Keeping the acronym fad alive, the newest frontier market clique to emerge is the 3Ms: Mongolia, Myanmar and Mozambique—mineral-rich countries that border the BRICS. They are projected to be the fastest growing countries of the next decade and can share best practices in managing resource wealth. A summit among the three is anticipated for this year.

In any event, once the investment banks have had their run with clustering disparate emerging markets, there may be just a handful left for investors to sweep up, so let’s call them the BROOMS:

Belize. Good enough for Silicon Valley millionaire-turned fugitive, John McAfee to flee to, Belize (and Central America) may finally earn attention beyond last century’s moniker as “Banana Republics.” If NAFTA becomes a North American Union and the Pan-American Highway becomes a serious bridge across the hemisphere, Belize’s pristine beaches would make it a well-positioned visa-free, tax haven.

La Reunion. Not an independent country yet, you might say, but surely Francois Hollande will have to sell off the tiny French protectorate near Mauritius in the western Indian Ocean to finance his ailing economy. If privatized, it could become a pioneering offshore hub; perhaps Peter Thiel will buy it for his SeaSteading project. (By the way, Rwanda would have been too easy a candidate, with a president, Paul Kagame, who fancies himself an African Lee Kuan Yew and investment already pouring in.)

Oman. Largely free of the Arab Spring’s troubles, even when it runs out of oil and gas, Oman will still lead the world in precious Basra pearls, and unspoiled beaches from which to go diving for them. And once Iran re-opens to world (within five years is my bet), there will be no better staging ground for long-term operations in the world’s biggest remaining untapped market.

Outer Mongolia. Sadly, there is only one country in the world beginning with “O,” so we have to be creative. The Ming dynasty understood Outer Mongolia as encompassing present day Mongolia as well as part of Russia. Today, it can be thought of as China’s peripheral yet mineral-rich zone to which millions are being relocated to build new cities and from which iron ore and other commodities are being trucked into China’s growing interior.

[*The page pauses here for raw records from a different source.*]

theorem addNmosSum_eq (a m : Byte) (c : Bool) : addNmosSum a m c =
    a.toNat / 16 * 16 + m.toNat / 16 * 16 +
      if 0x0A ≤ a.toNat % 16 + m.toNat % 16 + bit c then (a.toNat % 16 + m.toNat % 16 + bit c + 0x06) % 16 + 0x10
      else a.toNat % 16 + m.toNat % 16 + bit c := by
  rw [addNmosSum, tens, tens, Nat.mul_comm 16, Nat.mul_comm 16]
  rfl

theorem addBinary_z (a m : Byte) (c : Bool) : (addBinary a m c).z = ((a.toNat + m.toNat + bit c) % 256 == 0) := by
  rw [beq_eq_decide, ← toNat_addBinary_value, ← beq_zero_eq_decide]
  rfl

/-- The `nmos` algorithm, with V and Z as the spec writes them (R142). -/
theorem addNmos_eq (a m : Byte) (c : Bool) : addNmos a m c =
    let low := BitVec.ofNat 8 (addNmosSum a m c)
    { value := BitVec.ofNat 8 (addNmosFixed a m c)
      n := low.getLsbD 7
      v := (a ^^^ low) &&& (m ^^^ low) &&& 0x80#8 != 0x00#8
      z := (a.toNat + m.toNat + bit c) % 256 == 0
      c := decide (0x100 ≤ addNmosFixed a m c) } := by
  dsimp only
  rw [← addBinary_z, ← getLsbD_seven_eq_mask]
  rfl

/-- The correction of the low digit carries at ten (R142). -/
theorem fixed_low_eq {al : Nat} (h : al ≤ 19) :
    (if 0x0A ≤ al then (al + 0x06) % 16 + 0x10 else al) = 16 * (al / 10) + al % 10 := by
  split <;> omega

/-- On valid BCD both corrections carry at ten, so that the corrected sum has the decimal sum's digits (R142). -/
theorem addNmosFixed_of_validBcd {a m : Byte} (c : Bool) (ha : validBcd a = true) (hm : validBcd m = true) :
    addNmosFixed a m c = 256 * ((bcd a + bcd m + bit c) / 100) + 16 * ((bcd a + bcd m + bit c) % 100 / 10) +
      (bcd a + bcd m + bit c) % 10 := by
  rw [validBcd_iff] at ha hm
  have hbit := bit_le_one c
  have hlow := fixed_low_eq (al := units a + units m + bit c) (by omega)
  simp only [addNmosFixed, addNmosSum, hlow, bcd]
  split <;> omega

/-- The algorithm's byte and carry are the decimal sum's (R142). -/
theorem addNmos_of_validBcd {a m : Byte} (c : Bool) (ha : validBcd a = true) (hm : validBcd m = true) :
    toBcd ((bcd a + bcd m + bit c) % 100) = BitVec.ofNat 8 (addNmosFixed a m c) ∧
      (100 ≤ bcd a + bcd m + bit c ↔ 0x100 ≤ addNmosFixed a m c) := by
  have hfixed := addNmosFixed_of_validBcd c ha hm
  constructor
  · apply BitVec.eq_of_toNat_eq
    rw [toNat_toBcd (by omega), BitVec.toNat_ofNat]
    omega
  · omega

/-- Decimal addition is the `nmos` algorithm, on valid BCD as on other bytes (R142). -/
theorem addDecimal_eq_addNmos (a m : Byte) (c : Bool) : addDecimal a m c = addNmos a m c := by
  rw [addDecimal]
  split
  next hvalid =>
    rw [Bool.and_eq_true] at hvalid
    obtain ⟨hvalue, hcarry⟩ := addNmos_of_validBcd c hvalid.1 hvalid.2
    dsimp only
    rw [hvalue, decide_eq_decide.mpr hcarry]
    rfl
  next => rfl

/-! ## Decimal subtraction -/

/-- The difference of the `nmos` algorithm after the low digit's correction and before the high digit's (R144). -/
def subNmosDifference (a m : Byte) (c : Bool) : Int :=
  let al : Int := (units a : Int) - units m + bit c - 1
  let al : Int := if al < 0 then (al - 0x06) % 16 - 0x10 else al
  16 * (tens a : Int) - 16 * tens m + al

/-- The difference of the `nmos` algorithm after both corrections (R144). -/
def subNmosFixed (a m : Byte) (c : Bool) : Int :=
  if subNmosDifference a m c < 0 then subNmosDifference a m c - 0x60 else subNmosDifference a m c

theorem subNmosValue_eq (a m : Byte) (c : Bool) : subNmosValue a m c = BitVec.ofInt 8 (subNmosFixed a m c) := rfl

theorem subNmosDifference_eq (a m : Byte) (c : Bool) : subNmosDifference a m c =
    let al : Int := ((a.toNat % 16 : Nat) : Int) - (m.toNat % 16 : Nat) + bit c - 1
    ((a.toNat / 16 * 16 : Nat) : Int) - (m.toNat / 16 * 16 : Nat) +
      if al < 0 then (al - 0x06) % 16 - 0x10 else al := by
  have htens : ∀ v : Byte, 16 * (tens v : Int) = ((v.toNat / 16 * 16 : Nat) : Int) := by
    intro v
    rw [tens, Int.natCast_mul, Int.mul_comm]
    rfl
  rw [subNmosDifference, htens, htens]
  rfl

/-- The correction of the low digit borrows below zero (R144). -/
theorem fixed_borrow_eq {al : Int} (hlow : -10 ≤ al) (hhigh : al ≤ 9) :
    (if al < 0 then (al - 0x06) % 16 - 0x10 else al) = 16 * (al / 10) + al % 10 := by
  split <;> omega

/-- On valid BCD both corrections borrow below zero, so that the corrected difference has the decimal
difference's digits (R144). -/
theorem subNmosFixed_of_validBcd {a m : Byte} (c : Bool) (ha : validBcd a = true) (hm : validBcd m = true) :
    let n : Int := (bcd a : Int) - bcd m - (1 - bit c)
    subNmosFixed a m c = 256 * (n / 100) + 16 * (n % 100 / 10) + n % 10 := by
  rw [validBcd_iff] at ha hm
  have hbit := bit_le_one c
  have hlow := fixed_borrow_eq (al := (units a : Int) - units m + bit c - 1) (by omega) (by omega)
  simp only [subNmosFixed, subNmosDifference, hlow, bcd]
  split <;> omega

/-- The algorithm's byte is the decimal difference (R144). -/
theorem toBcd_difference_of_validBcd {a m : Byte} (c : Bool) (ha : validBcd a = true) (hm : validBcd m = true) :
    toBcd (((bcd a : Int) - bcd m - (1 - bit c)) % 100).toNat = BitVec.ofInt 8 (subNmosFixed a m c) := by
  have hfixed := subNmosFixed_of_validBcd c ha hm
  dsimp only at hfixed
  apply BitVec.eq_of_toNat_eq
  rw [toNat_toBcd (by omega), BitVec.toNat_ofInt]
  omega

/-- On valid BCD the decimal difference borrows where the binary one does (R144). -/
theorem subBinary_c_of_validBcd {a m : Byte} (c : Bool) (ha : validBcd a = true) (hm : validBcd m = true) :
    (subBinary a m c).c = true ↔ 0 ≤ (bcd a : Int) - bcd m - (1 - bit c) := by
  rw [validBcd_iff] at ha hm
  have hbit := bit_le_one c
  rw [subBinary_eq, decide_eq_true_eq]
  simp only [bcd, tens, units] at *
  omega

/-- Decimal subtraction is the byte of the `nmos` algorithm with the flags of the binary subtraction, on
valid BCD as on other bytes (R144). -/
theorem subDecimal_eq (a m : Byte) (c : Bool) :
    subDecimal a m c = { subBinary a m c with value := BitVec.ofInt 8 (subNmosFixed a m c) } := by
  rw [subDecimal]
  split
  next hvalid =>
    rw [Bool.and_eq_true] at hvalid
    obtain ⟨ha, hm⟩ := hvalid
    have hcarry := subBinary_c_of_validBcd c ha hm
    dsimp only
    rw [bit_not, toBcd_difference_of_validBcd c ha hm, ← Bool.decide_congr hcarry, Bool.decide_eq_true]
  next => rw [subNmosValue_eq]

/-! ## ADC and SBC -/

variable {f : Form Operand} {body : Byte → State → Result} {g : Byte → Byte → Bool → Arith} {m : Byte} {r : Arith}
  {s : State}

theorem State.adc_of_binary (h : s.p.d = false) : s.adc m = .next (s.writeArith (addBinary s.a m s.p.c)) := by
  simp [State.adc, h]

theorem State.sbc_of_binary (h : s.p.d = false) : s.sbc m = .next (s.writeArith (subBinary s.a m s.p.c)) := by
  simp [State.sbc, h]

theorem State.adc_of_decimal (h : s.p.d = true) : s.adc m = s.decimalArith addDecimal m := by
  simp [State.adc, h]

theorem State.sbc_of_decimal (h : s.p.d = true) : s.sbc m = s.decimalArith subDecimal m := by
  simp [State.sbc, h]

/-- The operands are valid BCD, or the part runs the algorithm on other bytes too (R142, R144). -/
def State.AdmitsDecimal (s : State) (m : Byte) : Prop :=
  (validBcd s.a = true ∧ validBcd m = true) ∨ s.params.decimalInvalidBcd = .nmos

theorem State.decimalArith_of_admits (h : s.AdmitsDecimal m) :
    s.decimalArith g m = .next (s.writeDecimal (g s.a m s.p.c)) := by
  rw [State.decimalArith]
  split
  next => rfl
  next hvalid =>
    have hnmos : s.params.decimalInvalidBcd = .nmos := h.resolve_left (by simpa using hvalid)
    rw [hnmos]

theorem State.decimalArith_refuses (hvalid : ¬(validBcd s.a = true ∧ validBcd m = true))
    (hrefuse : s.params.decimalInvalidBcd = .refuse) (hany : s.params.unmappedAccess = .anyValue) :
    s.decimalArith g m = .refused (.invalidDecimalOperand s.a m) := by
  rw [State.decimalArith, if_neg (by simpa using hvalid), hrefuse]
  simp [State.refuse, State.stuckAt_anyValue hany]

theorem State.writeDecimal_nmos (h : s.params.decimalFlags = .nmos) : s.writeDecimal r = s.writeArith r := by
  simp [State.writeDecimal, h]

/-- Under `draw`, A and C are the result's, and N, V and Z are free values (R142, R144). -/
theorem State.writeDecimal_draw (h : s.params.decimalFlags = .draw) :
    ∃ n v z, BusOnly (s.writeArith { r with n := n, v := v, z := z }) (s.writeDecimal r) := by
  rw [State.writeDecimal, h]
  exact ⟨_, _, _, rfl⟩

Mauritania. Never mind the string of recent coups and bordering terrorist haven Mali, the former Roman province and French colony is rich in iron ore, copper, gold, and has just discovered multiple oil deposits. Mauritania is too poor to undertake expensive extraction in its harsh interior regions but surely China will come lift its fortunes. Better still, Europe could ramp up its economic assistance to generate some more hard currency through joint ventures in resources and fisheries.

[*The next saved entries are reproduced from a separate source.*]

-- ==== Sys2Proof/Machine/Engine.lean ====
section
/-! DEFINITION. The engine's step: decode the pending command and execute it (10_state R37, 30_encoding R90). -/

namespace Sys2Proof.Machine

open Sys2Proof

/-- The engine takes the pending command: an illegal word raises ILLEGAL (30_encoding R88), a legal one is executed. -/
def engineStep (s : State) : Host.Outcome State Fault Refusal :=
  match decode s.pend with
  | .error _ => fail .illegal s
  | .ok i => exec i s

/-- Place a word as the pending command, as acceptance of a CMD write does (10_state R36), with the engine to move. -/
def State.setPending (c : Word) (s : State) : State :=
  { s with pend := c, busy := true, rstN := true, delay := 0 }

end Sys2Proof.Machine
end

South Sudan. Landlocked countries still facing threats from former masters usually don’t make for good investment candidates, but a planned oil pipeline across Kenya to the Indian Ocean (Lamu-Port-South-Sudan-Ethiopia—LAPSSET) and a master plan for a new capital city may give a boost to this destitute agrarian society. It also has a sympathy vote as the world’s newest country.

Whatever the potential of these lowest rungs on the investor radar, they of course lack the scale of the United States, which Antoine von Agtmael recently dubbed the world’s hot new “emerging market.” He ought to know, since he coined the term.

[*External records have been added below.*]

@[simp] theorem State.redraw_limbs : s.redraw.limbs = s.limbs := rfl
@[simp] theorem State.redraw_regs : s.redraw.regs = s.regs := rfl
@[simp] theorem State.redraw_mod : s.redraw.mod = s.mod := rfl
@[simp] theorem State.redraw_ca : s.redraw.ca = s.ca := rfl
@[simp] theorem State.redraw_ie : s.redraw.ie = s.ie := rfl
@[simp] theorem State.redraw_busy : s.redraw.busy = s.busy := rfl
@[simp] theorem State.redraw_done : s.redraw.done = s.done := rfl
@[simp] theorem State.redraw_err : s.redraw.err = s.err := rfl
@[simp] theorem State.redraw_errcode : s.redraw.errcode = s.errcode := rfl
@[simp] theorem State.redraw_errcmd : s.redraw.errcmd = s.errcmd := rfl
@[simp] theorem State.redraw_pend : s.redraw.pend = s.pend := rfl
@[simp] theorem State.redraw_rstN : s.redraw.rstN = s.rstN := rfl
@[simp] theorem State.redraw_inputs : s.redraw.inputs = s.inputs := rfl
@[simp] theorem State.redraw_responses : s.redraw.responses = s.responses := rfl
@[simp] theorem State.redraw_delay : s.redraw.delay = Config.freeDelay s.draws := rfl
@[simp] theorem State.redraw_draws : s.redraw.draws = s.draws + 1 := rfl

@[simp] theorem State.countDown_limbs : s.countDown.limbs = s.limbs := rfl
@[simp] theorem State.countDown_regs : s.countDown.regs = s.regs := rfl
@[simp] theorem State.countDown_mod : s.countDown.mod = s.mod := rfl
@[simp] theorem State.countDown_ca : s.countDown.ca = s.ca := rfl
@[simp] theorem State.countDown_ie : s.countDown.ie = s.ie := rfl
@[simp] theorem State.countDown_busy : s.countDown.busy = s.busy := rfl
@[simp] theorem State.countDown_done : s.countDown.done = s.done := rfl
@[simp] theorem State.countDown_err : s.countDown.err = s.err := rfl
@[simp] theorem State.countDown_errcode : s.countDown.errcode = s.errcode := rfl
@[simp] theorem State.countDown_errcmd : s.countDown.errcmd = s.errcmd := rfl
@[simp] theorem State.countDown_pend : s.countDown.pend = s.pend := rfl
@[simp] theorem State.countDown_rstN : s.countDown.rstN = s.rstN := rfl
@[simp] theorem State.countDown_inputs : s.countDown.inputs = s.inputs := rfl
@[simp] theorem State.countDown_responses : s.countDown.responses = s.responses := rfl
@[simp] theorem State.countDown_delay : s.countDown.delay = s.delay - 1 := rfl
@[simp] theorem State.countDown_draws : s.countDown.draws = s.draws := rfl

end

section
variable (s : State) (r : Response)

@[simp] theorem State.respond_limbs : (s.respond r).limbs = s.limbs := rfl
@[simp] theorem State.respond_regs : (s.respond r).regs = s.regs := rfl
@[simp] theorem State.respond_mod : (s.respond r).mod = s.mod := rfl
@[simp] theorem State.respond_ca : (s.respond r).ca = s.ca := rfl
@[simp] theorem State.respond_ie : (s.respond r).ie = s.ie := rfl
@[simp] theorem State.respond_busy : (s.respond r).busy = s.busy := rfl
@[simp] theorem State.respond_done : (s.respond r).done = s.done := rfl
@[simp] theorem State.respond_err : (s.respond r).err = s.err := rfl
@[simp] theorem State.respond_errcode : (s.respond r).errcode = s.errcode := rfl
@[simp] theorem State.respond_errcmd : (s.respond r).errcmd = s.errcmd := rfl
@[simp] theorem State.respond_pend : (s.respond r).pend = s.pend := rfl
@[simp] theorem State.respond_rstN : (s.respond r).rstN = s.rstN := rfl
@[simp] theorem State.respond_inputs : (s.respond r).inputs = s.inputs := rfl
@[simp] theorem State.respond_responses : (s.respond r).responses = s.responses ++ [r] := rfl
@[simp] theorem State.respond_delay : (s.respond r).delay = s.delay := rfl
@[simp] theorem State.respond_draws : (s.respond r).draws = s.draws := rfl

end

section
variable (s : State)

@[simp] theorem State.popInput_limbs : s.popInput.limbs = s.limbs := rfl
@[simp] theorem State.popInput_regs : s.popInput.regs = s.regs := rfl
@[simp] theorem State.popInput_mod : s.popInput.mod = s.mod := rfl
@[simp] theorem State.popInput_ca : s.popInput.ca = s.ca := rfl
@[simp] theorem State.popInput_ie : s.popInput.ie = s.ie := rfl
@[simp] theorem State.popInput_busy : s.popInput.busy = s.busy := rfl
@[simp] theorem State.popInput_done : s.popInput.done = s.done := rfl
@[simp] theorem State.popInput_err : s.popInput.err = s.err := rfl
@[simp] theorem State.popInput_errcode : s.popInput.errcode = s.errcode := rfl
@[simp] theorem State.popInput_errcmd : s.popInput.errcmd = s.errcmd := rfl
@[simp] theorem State.popInput_pend : s.popInput.pend = s.pend := rfl
@[simp] theorem State.popInput_rstN : s.popInput.rstN = s.rstN := rfl
@[simp] theorem State.popInput_inputs : s.popInput.inputs = s.inputs.tail := rfl
@[simp] theorem State.popInput_responses : s.popInput.responses = s.responses := rfl
@[simp] theorem State.popInput_delay : s.popInput.delay = s.delay := rfl
@[simp] theorem State.popInput_draws : s.popInput.draws = s.draws := rfl

end

section
variable (s : State) (c : Word)

@[simp] theorem State.setPending_limbs : (s.setPending c).limbs = s.limbs := rfl
@[simp] theorem State.setPending_regs : (s.setPending c).regs = s.regs := rfl
@[simp] theorem State.setPending_mod : (s.setPending c).mod = s.mod := rfl
@[simp] theorem State.setPending_ca : (s.setPending c).ca = s.ca := rfl
@[simp] theorem State.setPending_ie : (s.setPending c).ie = s.ie := rfl
@[simp] theorem State.setPending_busy : (s.setPending c).busy = true := rfl
@[simp] theorem State.setPending_done : (s.setPending c).done = s.done := rfl
@[simp] theorem State.setPending_err : (s.setPending c).err = s.err := rfl
@[simp] theorem State.setPending_errcode : (s.setPending c).errcode = s.errcode := rfl
@[simp] theorem State.setPending_errcmd : (s.setPending c).errcmd = s.errcmd := rfl
@[simp] theorem State.setPending_pend : (s.setPending c).pend = c := rfl
@[simp] theorem State.setPending_rstN : (s.setPending c).rstN = true := rfl
@[simp] theorem State.setPending_inputs : (s.setPending c).inputs = s.inputs := rfl
@[simp] theorem State.setPending_responses : (s.setPending c).responses = s.responses := rfl
@[simp] theorem State.setPending_delay : (s.setPending c).delay = 0 := rfl
@[simp] theorem State.setPending_draws : (s.setPending c).draws = s.draws := rfl

end

/-- Updates of parts that a register read does not look at. -/
theorem State.reg_congr {s t : State} (h : t.regs = s.regs) (j : RegIdx) : t.reg j = s.reg j := by
  simp [State.reg, h]

section
variable (s : State)

@[simp] theorem State.complete_reg (j : RegIdx) : s.complete.reg j = s.reg j := rfl
@[simp] theorem State.raiseCmdError_reg (c : ErrCode) (j : RegIdx) : (s.raiseCmdError c).reg j = s.reg j := rfl
@[simp] theorem State.clearError_reg (j : RegIdx) : s.clearError.reg j = s.reg j := rfl
@[simp] theorem State.clearDone_reg (j : RegIdx) : s.clearDone.reg j = s.reg j := rfl
@[simp] theorem State.countDown_reg (j : RegIdx) : s.countDown.reg j = s.reg j := rfl
@[simp] theorem State.redraw_reg (j : RegIdx) : s.redraw.reg j = s.reg j := rfl
@[simp] theorem State.respond_reg (r : Response) (j : RegIdx) : (s.respond r).reg j = s.reg j := rfl
@[simp] theorem State.popInput_reg (j : RegIdx) : s.popInput.reg j = s.reg j := rfl
@[simp] theorem State.setPending_reg (c : Word) (j : RegIdx) : (s.setPending c).reg j = s.reg j := rfl

@[simp] theorem State.toReset_reg (j : RegIdx) : s.toReset.reg j = zeroBig s.limbs := by
  simp [State.reg]

/-- Reading a register after one was set. -/
theorem State.setReg_reg (i : RegIdx) (b : Big) (j : RegIdx) :
    (s.setReg i b).reg j = if j = i then b else s.reg j := by
  simp only [State.reg, State.setReg_regs, Vector.getElem_set]
  by_cases h : j = i
  · simp [h]
  · rw [if_neg (fun e : i.val = j.val => h (Fin.ext e.symm)), if_neg h]

/-- Reading a register after a value was written to one. -/
theorem State.writeReg_reg (i : RegIdx) (v : Nat) (j : RegIdx) :
    (s.writeReg i v).reg j = if j = i then bigOfNat s.limbs v else s.reg j :=
  s.setReg_reg i _ j

end

/-- The reset state of any size, register by register. -/
@[simp] theorem State.resetOf_reg (n : Nat) (j : RegIdx) : (State.resetOf n).reg j = zeroBig n := by
  simp [State.reg, State.resetOf]

end Sys2Proof.Machine
end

Irrespective of which country we evaluate, moving forward investors will need to be more savvy about the many varieties of emerging markets, looking beyond superficial indicators of size and growth towards much more fundamental indicators related to fiscal health, political stability, infrastructure spending, and productivity. Whether we call the next set of emerging markets “growth markets,” “frontier markets,” or something else, we must always remember that understanding the alchemy of national potential requires more than an alphabetic atlas.